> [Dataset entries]
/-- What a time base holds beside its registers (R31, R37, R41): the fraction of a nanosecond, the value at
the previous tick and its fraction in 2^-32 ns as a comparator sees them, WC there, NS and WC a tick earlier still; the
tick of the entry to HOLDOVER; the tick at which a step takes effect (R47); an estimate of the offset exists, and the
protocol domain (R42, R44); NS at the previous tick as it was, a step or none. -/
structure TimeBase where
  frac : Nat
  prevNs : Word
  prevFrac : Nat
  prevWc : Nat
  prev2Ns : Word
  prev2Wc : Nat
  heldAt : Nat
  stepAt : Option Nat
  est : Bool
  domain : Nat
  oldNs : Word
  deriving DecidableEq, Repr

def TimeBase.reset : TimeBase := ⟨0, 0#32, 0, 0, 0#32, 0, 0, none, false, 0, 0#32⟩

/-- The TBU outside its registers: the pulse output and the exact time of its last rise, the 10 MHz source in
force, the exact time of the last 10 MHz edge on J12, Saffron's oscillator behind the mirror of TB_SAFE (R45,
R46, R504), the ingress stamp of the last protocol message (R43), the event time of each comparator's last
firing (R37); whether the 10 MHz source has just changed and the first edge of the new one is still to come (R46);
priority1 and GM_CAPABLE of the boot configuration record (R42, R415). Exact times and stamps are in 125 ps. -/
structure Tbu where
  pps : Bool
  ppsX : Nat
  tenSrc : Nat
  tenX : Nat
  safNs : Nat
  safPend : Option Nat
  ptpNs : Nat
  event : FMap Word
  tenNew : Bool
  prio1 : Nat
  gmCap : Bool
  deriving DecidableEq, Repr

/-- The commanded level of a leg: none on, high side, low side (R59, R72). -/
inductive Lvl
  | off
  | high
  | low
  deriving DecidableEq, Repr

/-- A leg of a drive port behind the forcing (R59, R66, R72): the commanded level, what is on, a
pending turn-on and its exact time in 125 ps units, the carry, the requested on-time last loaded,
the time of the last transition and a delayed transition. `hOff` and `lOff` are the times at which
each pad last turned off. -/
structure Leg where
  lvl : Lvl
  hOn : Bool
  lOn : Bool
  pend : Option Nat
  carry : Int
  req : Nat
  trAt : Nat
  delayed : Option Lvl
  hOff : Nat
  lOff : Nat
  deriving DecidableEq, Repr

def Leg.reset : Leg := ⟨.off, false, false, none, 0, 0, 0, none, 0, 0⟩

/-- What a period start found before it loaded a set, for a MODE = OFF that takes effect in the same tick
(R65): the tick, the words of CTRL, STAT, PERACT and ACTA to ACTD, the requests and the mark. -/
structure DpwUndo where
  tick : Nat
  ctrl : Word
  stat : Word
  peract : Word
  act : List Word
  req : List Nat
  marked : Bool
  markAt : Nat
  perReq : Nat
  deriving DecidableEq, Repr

> [WORK ORDER]
Please return the lines above that run from the line containing "structure TimeBase where" to the line containing "force, the exact", inclusive, exactly and with no other lines.

> [ANSWER BELOW]
structure TimeBase where
  frac : Nat
  prevNs : Word
  prevFrac : Nat
  prevWc : Nat
  prev2Ns : Word
  prev2Wc : Nat
  heldAt : Nat
  stepAt : Option Nat
  est : Bool
  domain : Nat
  oldNs : Word
  deriving DecidableEq, Repr

def TimeBase.reset : TimeBase := ⟨0, 0#32, 0, 0, 0#32, 0, 0, none, false, 0, 0#32⟩

/-- The TBU outside its registers: the pulse output and the exact time of its last rise, the 10 MHz source in
force, the exact time of the last 10 MHz edge on J12, Saffron's oscillator behind the mirror of TB_SAFE (R45,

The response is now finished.